Din Polisi Kuran’ın Neresine Sığar?

İslam ülkelerinin günümüzdeki durumu malum. Sosyal, siyasi çok ciddi sorunlar yaşamaktalar. Dahası tüm dünyaya son derece yanlış, Kuran ile asla bağdaşmayacak bir İslam ve Müslüman portresi sunuyorlar. Kastım yanlış anlaşılmasın lütfen, demek istediğim aman dünyaya kötü görünüyoruz, hemen onların hoşuna gidecek hale gelmeliyiz değil tabi ki. Demek istediğim Kuran’ın dininden yani gerçek İslam’dan tüm boyutları ile kopmuş bir anlayışın bu ülkeleri bu sorunlu noktaya getirdiği ve dahası onların tüm dünyaya Allah’ın dinini tamamen yanlış aktardıkları. İslam’ın şiddet dini olarak bilinmesi, televizyonlarda, internette İslam adına öldürülen insanların gösterilmesi Allah’ın dinine yapılan büyük bir haksızlık. Ancak işin en fenası bu haksızlığı yapanların aslında kendilerini “en Müslüman” olarak adlandıranlar olması.

Bu konunun tartışılacak öyle çok boyutu var ki. Kadınların sosyal hayattan nasıl dışlandıkları, nasıl Kuran’da asla yer almayan kapanma kuralları ile boğuldukları, daha neler neler anlatılabilir. Ancak benim bu yazıda üzerinde durmak istediğim nokta İslam ülkelerinin bir kısmında yer alan ve yer aldıkları ülkelerde tüm hayatı baştan aşağı yöneten din polisleri. Sanırım Suudi Arabistan ve İran en kolay akla gelen örnekler.

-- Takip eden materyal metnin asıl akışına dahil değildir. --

-- ==== Sys2Proof/Laws/State.lean ====
section
/-! SUPPORT. One lemma per field and accessor of the state per update of it, so that no proof unfolds a record update. -/

namespace Sys2Proof.Machine.State

/-! `wr` -/

@[simp] theorem wr_frc (s : State) (a : Nat) (v : Word) : (s.wr a v).frc = s.frc := rfl
@[simp] theorem wr_mem (s : State) (a : Nat) (v : Word) : (s.wr a v).mem = s.mem := rfl
@[simp] theorem wr_bs (s : State) (a : Nat) (v : Word) : (s.wr a v).bs = s.bs := rfl
@[simp] theorem wr_bsFill (s : State) (a : Nat) (v : Word) : (s.wr a v).bsFill = s.bsFill := rfl
@[simp] theorem wr_setBits (s : State) (a : Nat) (v : Word) : (s.wr a v).setBits = s.setBits := rfl
@[simp] theorem wr_latA (s : State) (a : Nat) (v : Word) : (s.wr a v).latA = s.latA := rfl
@[simp] theorem wr_latB (s : State) (a : Nat) (v : Word) : (s.wr a v).latB = s.latB := rfl
@[simp] theorem wr_staged (s : State) (a : Nat) (v : Word) : (s.wr a v).staged = s.staged := rfl
@[simp] theorem wr_led (s : State) (a : Nat) (v : Word) : (s.wr a v).led = s.led := rfl
@[simp] theorem wr_chan (s : State) (a : Nat) (v : Word) : (s.wr a v).chan = s.chan := rfl
@[simp] theorem wr_bank (s : State) (a : Nat) (v : Word) : (s.wr a v).bank = s.bank := rfl
@[simp] theorem wr_pmc (s : State) (a : Nat) (v : Word) : (s.wr a v).pmc = s.pmc := rfl
@[simp] theorem wr_src (s : State) (a : Nat) (v : Word) : (s.wr a v).src = s.src := rfl
@[simp] theorem wr_ae (s : State) (a : Nat) (v : Word) : (s.wr a v).ae = s.ae := rfl
@[simp] theorem wr_port (s : State) (a : Nat) (v : Word) : (s.wr a v).port = s.port := rfl
@[simp] theorem wr_syn (s : State) (a : Nat) (v : Word) : (s.wr a v).syn = s.syn := rfl
@[simp] theorem wr_isl (s : State) (a : Nat) (v : Word) : (s.wr a v).isl = s.isl := rfl
@[simp] theorem wr_clk (s : State) (a : Nat) (v : Word) : (s.wr a v).clk = s.clk := rfl
@[simp] theorem wr_sea (s : State) (a : Nat) (v : Word) : (s.wr a v).sea = s.sea := rfl
@[simp] theorem wr_unit (s : State) (a : Nat) (v : Word) : (s.wr a v).unit = s.unit := rfl
@[simp] theorem wr_cal (s : State) (a : Nat) (v : Word) : (s.wr a v).cal = s.cal := rfl
@[simp] theorem wr_alm (s : State) (a : Nat) (v : Word) : (s.wr a v).alm = s.alm := rfl
@[simp] theorem wr_ring (s : State) (a : Nat) (v : Word) : (s.wr a v).ring = s.ring := rfl
@[simp] theorem wr_rt (s : State) (a : Nat) (v : Word) : (s.wr a v).rt = s.rt := rfl
@[simp] theorem wr_rfReload (s : State) (a : Nat) (v : Word) : (s.wr a v).rfReload = s.rfReload := rfl
@[simp] theorem wr_free (s : State) (a : Nat) (v : Word) : (s.wr a v).free = s.free := rfl
@[simp] theorem wr_pending (s : State) (a : Nat) (v : Word) : (s.wr a v).pending = s.pending := rfl
@[simp] theorem wr_eff (s : State) (a : Nat) (v : Word) (j : Nat) : (s.wr a v).eff j = s.eff j := rfl
@[simp] theorem wr_memRd (s : State) (a : Nat) (v : Word) (j : Nat) : (s.wr a v).memRd j = s.memRd j := rfl
@[simp] theorem wr_ch (s : State) (a : Nat) (v : Word) (j : Nat) : (s.wr a v).ch j = s.ch j := rfl
@[simp] theorem wr_bk (s : State) (a : Nat) (v : Word) (j : Nat) : (s.wr a v).bk j = s.bk j := rfl
@[simp] theorem wr_pm (s : State) (a : Nat) (v : Word) (j : Nat) : (s.wr a v).pm j = s.pm j := rfl
@[simp] theorem wr_sr (s : State) (a : Nat) (v : Word) (j : Nat) : (s.wr a v).sr j = s.sr j := rfl
@[simp] theorem wr_en (s : State) (a : Nat) (v : Word) (j : Nat) : (s.wr a v).en j = s.en j := rfl
@[simp] theorem wr_pt (s : State) (a : Nat) (v : Word) (j : Nat) : (s.wr a v).pt j = s.pt j := rfl
@[simp] theorem wr_sy (s : State) (a : Nat) (v : Word) (j : Nat) : (s.wr a v).sy j = s.sy j := rfl
@[simp] theorem wr_bsRd (s : State) (a : Nat) (v : Word) (j : Nat) : (s.wr a v).bsRd j = s.bsRd j := rfl
@[simp] theorem wr_now (s : State) (a : Nat) (v : Word) : (s.wr a v).now = s.now := rfl
@[simp] theorem wr_eget (s : State) (a : Nat) (v : Word) (j : Nat) (g : Fld) : (s.wr a v).eget j g = s.eget j g := rfl
@[simp] theorem wr_eon (s : State) (a : Nat) (v : Word) (j : Nat) (g : Fld) : (s.wr a v).eon j g = s.eon j g := rfl

/-! `setEff` -/

@[simp] theorem setEff_reg (s : State) (a : Nat) (v : Word) : (s.setEff a v).reg = s.reg := rfl
@[simp] theorem setEff_mem (s : State) (a : Nat) (v : Word) : (s.setEff a v).mem = s.mem := rfl
@[simp] theorem setEff_bs (s : State) (a : Nat) (v : Word) : (s.setEff a v).bs = s.bs := rfl
@[simp] theorem setEff_bsFill (s : State) (a : Nat) (v : Word) : (s.setEff a v).bsFill = s.bsFill := rfl
@[simp] theorem setEff_setBits (s : State) (a : Nat) (v : Word) : (s.setEff a v).setBits = s.setBits := rfl
@[simp] theorem setEff_latA (s : State) (a : Nat) (v : Word) : (s.setEff a v).latA = s.latA := rfl
@[simp] theorem setEff_latB (s : State) (a : Nat) (v : Word) : (s.setEff a v).latB = s.latB := rfl
@[simp] theorem setEff_staged (s : State) (a : Nat) (v : Word) : (s.setEff a v).staged = s.staged := rfl
@[simp] theorem setEff_led (s : State) (a : Nat) (v : Word) : (s.setEff a v).led = s.led := rfl
@[simp] theorem setEff_chan (s : State) (a : Nat) (v : Word) : (s.setEff a v).chan = s.chan := rfl
@[simp] theorem setEff_bank (s : State) (a : Nat) (v : Word) : (s.setEff a v).bank = s.bank := rfl
@[simp] theorem setEff_pmc (s : State) (a : Nat) (v : Word) : (s.setEff a v).pmc = s.pmc := rfl
@[simp] theorem setEff_src (s : State) (a : Nat) (v : Word) : (s.setEff a v).src = s.src := rfl
@[simp] theorem setEff_ae (s : State) (a : Nat) (v : Word) : (s.setEff a v).ae = s.ae := rfl
@[simp] theorem setEff_port (s : State) (a : Nat) (v : Word) : (s.setEff a v).port = s.port := rfl
@[simp] theorem setEff_syn (s : State) (a : Nat) (v : Word) : (s.setEff a v).syn = s.syn := rfl
@[simp] theorem setEff_isl (s : State) (a : Nat) (v : Word) : (s.setEff a v).isl = s.isl := rfl
@[simp] theorem setEff_clk (s : State) (a : Nat) (v : Word) : (s.setEff a v).clk = s.clk := rfl
@[simp] theorem setEff_sea (s : State) (a : Nat) (v : Word) : (s.setEff a v).sea = s.sea := rfl
@[simp] theorem setEff_unit (s : State) (a : Nat) (v : Word) : (s.setEff a v).unit = s.unit := rfl
@[simp] theorem setEff_cal (s : State) (a : Nat) (v : Word) : (s.setEff a v).cal = s.cal := rfl
@[simp] theorem setEff_alm (s : State) (a : Nat) (v : Word) : (s.setEff a v).alm = s.alm := rfl
@[simp] theorem setEff_ring (s : State) (a : Nat) (v : Word) : (s.setEff a v).ring = s.ring := rfl
@[simp] theorem setEff_rt (s : State) (a : Nat) (v : Word) : (s.setEff a v).rt = s.rt := rfl
@[simp] theorem setEff_rfReload (s : State) (a : Nat) (v : Word) : (s.setEff a v).rfReload = s.rfReload := rfl
@[simp] theorem setEff_free (s : State) (a : Nat) (v : Word) : (s.setEff a v).free = s.free := rfl
@[simp] theorem setEff_pending (s : State) (a : Nat) (v : Word) : (s.setEff a v).pending = s.pending := rfl
@[simp] theorem setEff_rd (s : State) (a : Nat) (v : Word) (j : Nat) : (s.setEff a v).rd j = s.rd j := rfl
@[simp] theorem setEff_memRd (s : State) (a : Nat) (v : Word) (j : Nat) : (s.setEff a v).memRd j = s.memRd j := rfl
@[simp] theorem setEff_ch (s : State) (a : Nat) (v : Word) (j : Nat) : (s.setEff a v).ch j = s.ch j := rfl
@[simp] theorem setEff_bk (s : State) (a : Nat) (v : Word) (j : Nat) : (s.setEff a v).bk j = s.bk j := rfl
@[simp] theorem setEff_pm (s : State) (a : Nat) (v : Word) (j : Nat) : (s.setEff a v).pm j = s.pm j := rfl
@[simp] theorem setEff_sr (s : State) (a : Nat) (v : Word) (j : Nat) : (s.setEff a v).sr j = s.sr j := rfl
@[simp] theorem setEff_en (s : State) (a : Nat) (v : Word) (j : Nat) : (s.setEff a v).en j = s.en j := rfl
@[simp] theorem setEff_pt (s : State) (a : Nat) (v : Word) (j : Nat) : (s.setEff a v).pt j = s.pt j := rfl
@[simp] theorem setEff_sy (s : State) (a : Nat) (v : Word) (j : Nat) : (s.setEff a v).sy j = s.sy j := rfl
@[simp] theorem setEff_bsRd (s : State) (a : Nat) (v : Word) (j : Nat) : (s.setEff a v).bsRd j = s.bsRd j := rfl
@[simp] theorem setEff_now (s : State) (a : Nat) (v : Word) : (s.setEff a v).now = s.now := rfl
@[simp] theorem setEff_fget (s : State) (a : Nat) (v : Word) (j : Nat) (g : Fld) : (s.setEff a v).fget j g = s.fget j g := rfl
@[simp] theorem setEff_fon (s : State) (a : Nat) (v : Word) (j : Nat) (g : Fld) : (s.setEff a v).fon j g = s.fon j g := rfl

/-! `fset` -/

@[simp] theorem fset_frc (s : State) (a : Nat) (f : Fld) (v : Nat) : (s.fset a f v).frc = s.frc := rfl
@[simp] theorem fset_mem (s : State) (a : Nat) (f : Fld) (v : Nat) : (s.fset a f v).mem = s.mem := rfl
@[simp] theorem fset_bs (s : State) (a : Nat) (f : Fld) (v : Nat) : (s.fset a f v).bs = s.bs := rfl
@[simp] theorem fset_bsFill (s : State) (a : Nat) (f : Fld) (v : Nat) : (s.fset a f v).bsFill = s.bsFill := rfl
@[simp] theorem fset_setBits (s : State) (a : Nat) (f : Fld) (v : Nat) : (s.fset a f v).setBits = s.setBits := rfl
@[simp] theorem fset_latA (s : State) (a : Nat) (f : Fld) (v : Nat) : (s.fset a f v).latA = s.latA := rfl
@[simp] theorem fset_latB (s : State) (a : Nat) (f : Fld) (v : Nat) : (s.fset a f v).latB = s.latB := rfl
@[simp] theorem fset_staged (s : State) (a : Nat) (f : Fld) (v : Nat) : (s.fset a f v).staged = s.staged := rfl
@[simp] theorem fset_led (s : State) (a : Nat) (f : Fld) (v : Nat) : (s.fset a f v).led = s.led := rfl
@[simp] theorem fset_chan (s : State) (a : Nat) (f : Fld) (v : Nat) : (s.fset a f v).chan = s.chan := rfl
@[simp] theorem fset_bank (s : State) (a : Nat) (f : Fld) (v : Nat) : (s.fset a f v).bank = s.bank := rfl
@[simp] theorem fset_pmc (s : State) (a : Nat) (f : Fld) (v : Nat) : (s.fset a f v).pmc = s.pmc := rfl
@[simp] theorem fset_src (s : State) (a : Nat) (f : Fld) (v : Nat) : (s.fset a f v).src = s.src := rfl
@[simp] theorem fset_ae (s : State) (a : Nat) (f : Fld) (v : Nat) : (s.fset a f v).ae = s.ae := rfl
@[simp] theorem fset_port (s : State) (a : Nat) (f : Fld) (v : Nat) : (s.fset a f v).port = s.port := rfl
@[simp] theorem fset_syn (s : State) (a : Nat) (f : Fld) (v : Nat) : (s.fset a f v).syn = s.syn := rfl
@[simp] theorem fset_isl (s : State) (a : Nat) (f : Fld) (v : Nat) : (s.fset a f v).isl = s.isl := rfl
@[simp] theorem fset_clk (s : State) (a : Nat) (f : Fld) (v : Nat) : (s.fset a f v).clk = s.clk := rfl
@[simp] theorem fset_sea (s : State) (a : Nat) (f : Fld) (v : Nat) : (s.fset a f v).sea = s.sea := rfl
@[simp] theorem fset_unit (s : State) (a : Nat) (f : Fld) (v : Nat) : (s.fset a f v).unit = s.unit := rfl
@[simp] theorem fset_cal (s : State) (a : Nat) (f : Fld) (v : Nat) : (s.fset a f v).cal = s.cal := rfl
@[simp] theorem fset_alm (s : State) (a : Nat) (f : Fld) (v : Nat) : (s.fset a f v).alm = s.alm := rfl
@[simp] theorem fset_ring (s : State) (a : Nat) (f : Fld) (v : Nat) : (s.fset a f v).ring = s.ring := rfl
@[simp] theorem fset_rt (s : State) (a : Nat) (f : Fld) (v : Nat) : (s.fset a f v).rt = s.rt := rfl
@[simp] theorem fset_rfReload (s : State) (a : Nat) (f : Fld) (v : Nat) : (s.fset a f v).rfReload = s.rfReload := rfl
@[simp] theorem fset_free (s : State) (a : Nat) (f : Fld) (v : Nat) : (s.fset a f v).free = s.free := rfl
@[simp] theorem fset_pending (s : State) (a : Nat) (f : Fld) (v : Nat) : (s.fset a f v).pending = s.pending := rfl
@[simp] theorem fset_eff (s : State) (a : Nat) (f : Fld) (v : Nat) (j : Nat) : (s.fset a f v).eff j = s.eff j := rfl
@[simp] theorem fset_memRd (s : State) (a : Nat) (f : Fld) (v : Nat) (j : Nat) : (s.fset a f v).memRd j = s.memRd j := rfl
@[simp] theorem fset_ch (s : State) (a : Nat) (f : Fld) (v : Nat) (j : Nat) : (s.fset a f v).ch j = s.ch j := rfl
@[simp] theorem fset_bk (s : State) (a : Nat) (f : Fld) (v : Nat) (j : Nat) : (s.fset a f v).bk j = s.bk j := rfl
@[simp] theorem fset_pm (s : State) (a : Nat) (f : Fld) (v : Nat) (j : Nat) : (s.fset a f v).pm j = s.pm j := rfl
@[simp] theorem fset_sr (s : State) (a : Nat) (f : Fld) (v : Nat) (j : Nat) : (s.fset a f v).sr j = s.sr j := rfl
@[simp] theorem fset_en (s : State) (a : Nat) (f : Fld) (v : Nat) (j : Nat) : (s.fset a f v).en j = s.en j := rfl
@[simp] theorem fset_pt (s : State) (a : Nat) (f : Fld) (v : Nat) (j : Nat) : (s.fset a f v).pt j = s.pt j := rfl
@[simp] theorem fset_sy (s : State) (a : Nat) (f : Fld) (v : Nat) (j : Nat) : (s.fset a f v).sy j = s.sy j := rfl
@[simp] theorem fset_bsRd (s : State) (a : Nat) (f : Fld) (v : Nat) (j : Nat) : (s.fset a f v).bsRd j = s.bsRd j := rfl
@[simp] theorem fset_now (s : State) (a : Nat) (f : Fld) (v : Nat) : (s.fset a f v).now = s.now := rfl
@[simp] theorem fset_eget (s : State) (a : Nat) (f : Fld) (v : Nat) (j : Nat) (g : Fld) : (s.fset a f v).eget j g = s.eget j g := rfl
@[simp] theorem fset_eon (s : State) (a : Nat) (f : Fld) (v : Nat) (j : Nat) (g : Fld) : (s.fset a f v).eon j g = s.eon j g := rfl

Bu polisler dini kuralların uygulanıp uygulanmadığını denetlemek, kurallara uymayanları tespit edip ceza kurumlarına yönlendirmekle sorumlular. Kadınların kendi tanımlarına göre gerektiği şekilde kapanıp kapanmadıklarını, namaz vakitlerinde iş yerlerinin kapatılıp kapatılmadığını denetleyen devlet görevlileri. Bu anlayış Kuran’a öylesine ters ki.

Allah Kuran’da dinde zorlama yoktur diyor (2 Bakara Suresi -256). Dahası bırakın şimdiki Müslümanları, insanlara İslam dinini anlatmak ile Allah tarafından görevlendirilmiş Peygamberimize bile böyle bir görev verilmez. Aşağıdaki ayete dikkatinizi çekmek isterim.

… O halde tebliğ etmek sana, hesap sormak bize düşer.
(13 Rad Suresi -40)

Aslında benzer ayetler Kuran’da mevcut.

Yine de yüz çevirirlerse artık sana düşen, açık bir tebliğden başka şey değildir.
(16 Nahl Suresi -82)

Yüz çeviririlerse sana düşen sadece tebliğ etmektir. Allah, kullarını görmektedir.
(3 Ali İmran Suresi -20)

Örnekleri çoğaltmak mümkün. Allah’ın söylediği ise son derece açık. Peygamberin görevi de bizim etki alanımız da yaptığımız tebliğ ile sınırlıdır. Yani biz ancak anlatırız. İslam dininin önemini, güzelliğini ortaya koymaya, insanları Allah yoluna çekmeye çalışırız. Ancak bir adım öteye geçemeyiz. Kimsenin dini inancını, uygulamalarını denetlemek, bu nedenlerle birilerini cezalandırmak hiçbir kula düşmez. Şüphesiz Allah gören ve bilendir. Her kulunu melekleri ile takip eder de hesap gününde tüm yapıp ettiklerini döker ortaya. Ondan sonra da ancak kendisi bilir ceza mı hak etmiştir o kişi ödül mü.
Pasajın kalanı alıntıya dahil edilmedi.